We can see that the case $n_A = 110, \ n_B = 0.164983$ gives the lowest variance, thus it is the optimal allocation.

## (b)

If the investigator insisted on equal allocation to both treatments, then how much more money would need to be spent to get the same degree of precision (i.e. variance of estimator) as the allocation in part (a).

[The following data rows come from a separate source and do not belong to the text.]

-- ==== Sys2Proof/Machine/Foras.lean ====
section
/-! DEFINITION. The assembler foras (R122 to R129, R139, R140): directives, the checks that the source alone decides, and the
images and launch templates it writes. -/

namespace Sys2Proof.Machine

/-! ### What a source describes -/

/-- An element with the lines of its parts: its .element line, its .window line, and those of its constants and slots. -/
structure AsmElem where
  name : List Char
  el : ElemRec
  line : Nat
  windowLine : Option Nat
  constLines : List (Nat × Nat)
  slotLines : List (Nat × Nat)

/-- An edge; a format set not written accepts every used entry (R126). -/
structure AsmEdge where
  line : Nat
  num : Nat
  cap : Nat
  prod : Nat
  out : Fin 4
  tags : Option (BitVec 8)
  cons : List (Nat × Fin 4 × Option (BitVec 8))

/-- An initial token. -/
structure AsmInit where
  line : Nat
  num : Nat
  tok : Token

/-- A graph of a source: `shape` holds the hints of R111, `fmts` the records written with their lines, `part` the partition
of the elements to come, `parts` the partition count (R125), `launch` the fields of the template. -/
structure AsmGraph where
  name : List Char
  line : Nat
  shape : Nat × Nat × Nat × Nat
  fmts : List (Nat × Word × Nat)
  part : Nat
  parts : Nat
  elems : List AsmElem
  edges : List AsmEdge
  inits : List AsmInit
  order : List (Nat × Nat × Nat)
  ranges : List (RangeRec × Nat)
  exact : List (Nat × Nat)
  launch : List (String × Nat)

/-- The index of a declared element (R122, R125). -/
def AsmGraph.elem? (g : AsmGraph) (w : List Char) : Option Nat := g.elems.findIdx? fun x => x.name == w

/-- The element and the number of a port such as `gen.o1` (R123). -/
def AsmGraph.port? (g : AsmGraph) (stem : String) (w : List Char) : Option (Nat × Fin 4) := do
  let (n, p) := cutAt '.' w
  return (← g.elem? n, Fin.ofNat 4 (← indexed? stem 3 (← p)))

/-- A graph with one of its elements changed. -/
def AsmGraph.modElem (g : AsmGraph) (e : Nat) (f : AsmElem → AsmElem) : AsmGraph := { g with elems := g.elems.modify e f }

/-! ### Directives -/

/-- A shape `WxH` in clusters (R123), in decimal digits. (DESIGN CHOICE, log 120.) -/
def shapeOf? (w : List Char) : Option (Nat × Nat) := do
  let (a, b) := cutAt 'x' (lower w)
  return (← indexed? "" 8 a |>.filter (· != 0), ← indexed? "" 8 (← b) |>.filter (· != 0))

/-- `.graph NAME [least WxH] [pref WxH]`. Two graphs of one source may have one name. (DESIGN CHOICE, log 97.) -/
def graphLine? (line : Nat) (ws : List (List Char)) : Option AsmGraph :=
  match ws with
  | n :: r => do
    let (least, r) ← match r with
      | k :: s :: r => if isKw "least" k then (shapeOf? s).map fun p => (p, r) else some ((0, 0), k :: s :: r)
      | r => some ((0, 0), r)
    let pref ← match r with
      | [] => some (0, 0)
      | [k, s] => if isKw "pref" k then shapeOf? s else none
      | _ => none
    if isName n then
      return ⟨n, line, (least.1, least.2, pref.1, pref.2), [], 0, 1, [], [], [], [], [], [], []⟩
    else none
  | [] => none

/-- The record of a short name of `.format` (R32, R124). -/
def shortRecord? (w : List Char) : Option Word :=
  (spelled? ["fp16", "bf16", "fp8e4", "int8", "int4", "slice"] w).map fun n =>
    [recFP16, recBF16, 0x1101D800, 0x30000000, 0x28000000, recSlice].getD n 0

/-- `.format tT RECORD` or `.format tT SHORT` (R124). -/
def formatLine? (g : AsmGraph) (line : Nat) (ws : List (List Char)) : Option AsmGraph :=
  match ws with
  | [t, r] => do
    let k ← indexed? "t" 7 t
    let rec ← (shortRecord? r).orElse fun _ => (natIn? (2 ^ 32 - 1) r).map (BitVec.ofNat 32)
    if k < 2 || g.fmts.any (fun x => x.1 == k) then none else return { g with fmts := g.fmts ++ [(k, rec, line)] }
  | _ => none

/-- The kind a letter names (R123). -/
def kindLetter? (w : List Char) : Option ElemKind := (spelled? ["c", "m", "l", "s", "x", "e"] w).map kindOf

/-- `.element NAME KIND [pred BYTE] [isect]` (R123, R125). -/
def elementLine? (g : AsmGraph) (line : Nat) (ws : List (List Char)) : Option AsmGraph :=
  match ws with
  | n :: k :: r => do
    let kind ← kindLetter? k
    let (pred, r) ← match r with
      | p :: b :: r => if isKw "pred" p then (natIn? 255 b).map fun v => (v, r) else some (0, p :: b :: r)
      | r => some (0, r)
    let isect ← match r with
      | [] => some false
      | [i] => if isKw "isect" i then some true else none
      | _ => none
    if !isName n || (g.elem? n).isSome || (isect && kind != .C && kind != .M) then none
    else
      let el : ElemRec :=
        { kind := kind, predInit := BitVec.ofNat 8 pred, isect := isect, part := g.part, declared := 0, pword := 0
          slots := Vector.replicate 32 ⟨0, 0⟩, ctags := Vector.replicate 16 0, consts := Vector.replicate 16 0 }
      return { g with elems := g.elems ++ [⟨n, el, line, none, [], []⟩] }
  | _ => none

/-- `.const EL kN tT PAYLOAD` (R123, R127). (DESIGN CHOICE, log 97.) -/
def constLine? (g : AsmGraph) (line : Nat) (l : List Lex) : Option AsmGraph :=
  match l with
  | .word n :: .word k :: .word t :: r => do
    let e ← g.elem? n
    let x ← g.elems[e]?
    let i ← indexed? "k" 15 k
    let tag ← indexed? "t" 7 t
    let v ← payload? r
    if x.el.declared.getLsbD i then none
    else
      let el := { x.el with
        declared := x.el.declared ||| BitVec.ofNat 16 (2 ^ i)
        ctags := x.el.ctags.set! i (BitVec.ofNat 3 tag), consts := x.el.consts.set! i v }
      return g.modElem e fun y => { y with el := el, constLines := (i, line) :: y.constLines }
  | _ => none

/-- `.slot EL N [when TERMS] -> …` (R130). -/
def slotLine? (g : AsmGraph) (line : Nat) (l : List Lex) : Option AsmGraph :=
  match l with
  | .word n :: .word k :: r => do
    let e ← g.elem? n
    let x ← g.elems[e]?
    let i ← natIn? 31 k
    let (t, a) ← slotText? r
    if x.slotLines.any fun p => p.1 == i then none
    else
      return g.modElem e fun y =>
        { y with el := { y.el with slots := y.el.slots.set! i ⟨t, encode a⟩ }, slotLines := (i, line) :: y.slotLines }
  | _ => none

/-- The set of a list of tags (R126). -/
def tagSet? (ws : List (List Char)) : Option (BitVec 8) :=
  if ws = [] then none
  else ws.foldlM (fun s w => (indexed? "t" 7 w).map fun t => s ||| BitVec.ofNat 8 (2 ^ t)) 0

/-- An optional `fmt TAGS` (R126). -/
def fmtClause? (ws : List (List Char)) : Option (Option (BitVec 8)) :=
  match ws with
  | [] => some none
  | k :: ts => if isKw "fmt" k then (tagSet? ts).map some else none

/-- `.edge N PROD.oK [fmt TAGS] -> CONS.iK [fmt TAGS], … [fifo C]` (R123, R126). -/
def edgeLine? (g : AsmGraph) (line : Nat) (l : List Lex) : Option AsmGraph := do
  let (a, b) ← cutArrow l
  let notFifo (x : Lex) : Bool :=
    match x with
    | .word w => !isKw "fifo" w
    | _ => true
  let cap ← match b.dropWhile notFifo with
    | [] => some 0
    | [_, .word c] => (intIn? 2 32 c).map Int.toNat
    | _ => none
  let cons ← (← groups (b.takeWhile notFifo)).mapM fun ws =>
    match ws with
    | c :: r => do
      let (e, i) ← g.port? "i" c
      return (e, i, ← fmtClause? r)
    | [] => none
  match ← plainWords a with
  | n :: p :: r =>
    let (e, o) ← g.port? "o" p
    return { g with edges := g.edges ++ [⟨line, ← natIn? 65535 n, cap, e, o, ← fmtClause? r, cons⟩] }
  | _ => none

/-- The kind of an initial token (R123). -/
def initKind? (w : List Char) : Option TokKind :=
  if isKw "d" w then some .data else if isKw "s" w then some .scale else if isKw "c" w then some .control else none

/-- `.init N KIND [tT] [last] [coord V] PAYLOAD` (R123, R128). -/
def initLine? (g : AsmGraph) (line : Nat) (l : List Lex) : Option AsmGraph :=
  match l with
  | .word n :: .word k :: r => do
    let num : Nat ← natIn? 65535 n
    let kind : TokKind ← initKind? k
    let (tag, r) := match r with
      | .word t :: r' =>
        match indexed? "t" 7 t with
        | some v => if kind == TokKind.data then (v, r') else (0, r)
        | none => (0, r)
      | r => (0, r)
    let (last, r) := match r with
      | .word t :: r' => if isKw "last" t then (true, r') else (false, r)
      | r => (false, r)
    let (coord, r) ← match r with
      | .word t :: .word v :: r' => if isKw "coord" t then (natIn? 65535 v).map fun c => (c, r') else some (0, r)
      | r => some (0, r)
    let p ← payload? r
    let tok : Token := ⟨BitVec.ofNat 3 tag, kind, last, false, BitVec.ofNat 16 coord, p⟩
    return { g with inits := g.inits ++ [AsmInit.mk line num tok] }
  | _ => none

/-- `.order EL -> EL`. -/
def orderLine? (g : AsmGraph) (line : Nat) (l : List Lex) : Option AsmGraph :=
  match l with
  | [.word a, .arrow, .word b] => do return { g with order := g.order ++ [(← g.elem? a, ← g.elem? b, line)] }
  | _ => none

/-- `.range EL r|w|rw BASE, LENGTH`. -/
def rangeLine? (g : AsmGraph) (line : Nat) (l : List Lex) : Option AsmGraph :=
  match l with
  | [.word n, .word k, .word b, .comma, .word len] => do
    let nat (w : List Char) : Option Nat := ((intOf? w).filter fun z => decide (0 ≤ z)).map Int.toNat
    let r : RangeRec := ⟨← g.elem? n, ← spelled? ["r", "w", "rw"] k, ← nat b, ← nat len⟩
    return { g with ranges := g.ranges ++ [(r, line)] }
  | _ => none

/-- `.exact EL SLOT`. -/
def exactLine? (g : AsmGraph) (ws : List (List Char)) : Option AsmGraph :=
  match ws with
  | [n, k] => do return { g with exact := g.exact ++ [(← g.elem? n, ← natIn? 31 k)] }
  | _ => none

/-- `.window EL win A park B reord C slide D` (R123, R304), for an S element. -/
def windowLine? (g : AsmGraph) (line : Nat) (ws : List (List Char)) : Option AsmGraph :=
  match ws with
  | [n, k1, a, k2, b, k3, c, k4, d] => do
    let e ← g.elem? n
    let x ← g.elems[e]?
    let area (w : List Char) : Option Nat := natIn? 255 w
    let v := (← area a) * 2 ^ 24 + (← area b) * 2 ^ 16 + (← area c) * 2 ^ 8 + (← area d)
    if isKw "win" k1 && isKw "park" k2 && isKw "reord" k3 && isKw "slide" k4 && x.el.kind == .S && x.windowLine.isNone then
      return g.modElem e fun y => { y with el := { y.el with pword := BitVec.ofNat 32 v }, windowLine := some line }
    else none
  | _ => none

/-- `.partition N`: at most 256 partitions (R111, R125). -/
def partitionLine? (g : AsmGraph) (ws : List (List Char)) : Option AsmGraph :=
  match ws with
  | [n] => (natIn? 255 n).map fun k => { g with part := k, parts := max g.parts (k + 1) }
  | _ => none

/-- Whether a value lies in the range of a launch-record field (R129, R369). -/
def launchRange (key : String) (v : Nat) : Bool :=
  match key with
  | "image" => decide (v < 2 ^ 56) && v % 8 == 0
  | "priority" => decide (v ≤ 3)
  | "det" => decide (v ≤ 1)
  | "rcm" => decide (v ≤ 1)
  | "nwait" => decide (v ≤ 4)
  | "level7" => decide (v ≤ 1)
  | "ctl" => decide (v < 128) && decide (v / 16 ≤ 4)
  | "signal" => decide (v ≤ 4095) || v == 0xFFFF
  | "level5" => decide (v ≤ 4095) || v == 0xFFFF
  | "level6" => decide (v ≤ 4095) || v == 0xFFFF
  | "tensor0" => decide (v < 2 ^ 32)
  | "tensor1" => decide (v < 2 ^ 32)
  | _ => decide (v < 2 ^ 64)

/-- The keys of `.launch`, after the fields of R369. (DESIGN CHOICE, log 99.) -/
def launchKeys : List String :=
  ["image", "ctl", "priority", "det", "rcm", "nwait", "level7", "signal", "level5", "level6", "seed", "tensor0", "tensor1", "wait0",
    "wait1", "wait2", "wait3"]

/-- The keys that name the fields within CTL (R369). -/
def ctlKeys : List String := ["priority", "det", "rcm", "nwait"]

/-- Whether a key gives a field that an earlier line gave, CTL and its fields being one another's (R129). -/
def AsmGraph.launchTwice (g : AsmGraph) (key : String) : Bool :=
  g.launch.any fun x => x.1 == key || (key == "ctl" && ctlKeys.contains x.1) || (x.1 == "ctl" && ctlKeys.contains key)

/-- The value of a field of the template, or its value where no line gives it. -/
def AsmGraph.launchField (g : AsmGraph) (key : String) (dflt : Nat) : Nat := (g.launch.lookup key).getD dflt

/-- CTL of the template (R369). -/
def AsmGraph.launchCtl (g : AsmGraph) : Nat :=
  let f (key : String) : Nat := g.launchField key 0
  f "ctl" + f "priority" + 4 * f "det" + 8 * f "rcm" + 16 * f "nwait"

/-- Whether the waits at or above NWAIT are zero (R369). An error there stands at the .endg line. -/
def AsmGraph.waitsOk (g : AsmGraph) : Bool :=
  ["wait0", "wait1", "wait2", "wait3"].zipIdx.all fun (k, i) =>
    decide (i < g.launchCtl / 16) || g.launchField k 0 == 0

/-- `.launch KEY VALUE` (R129). -/
def launchLine? (g : AsmGraph) (ws : List (List Char)) : Option AsmGraph :=
  match ws with
  | [k, v] => do
    let key ← launchKeys.find? fun x => isKw x k
    let n ← natIn? (2 ^ 64 - 1) v
    if launchRange key n && !g.launchTwice key then return { g with launch := (key, n) :: g.launch } else none
  | _ => none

Equal treatments means that $n_A = n_B$. In order to have the same variance,

\begin{align} 0.0164983 \sigma^2 & = \sigma^2 (\frac{ 1 }{ n_A } + \frac{ 1 }{ n_B })\\ & = \sigma^2 (\frac{ 1 }{ n_A } + \frac{ 1 }{ n_A })\\ n_A & = \frac{2}{.0164717}. \end{align}

For the sake of having the exact same variance, we will leave this unrounded. Thus, the investigator would need to spend

\begin{align} \text{Budget} & = 150 \cdot \frac{2}{.0164717} + 100 \cdot \frac{2}{.0164717} \\ & = 30355.1\\ \end{align}

This is $30000 - 30355.1 = 355.10$ dollars more than the imbalanced study.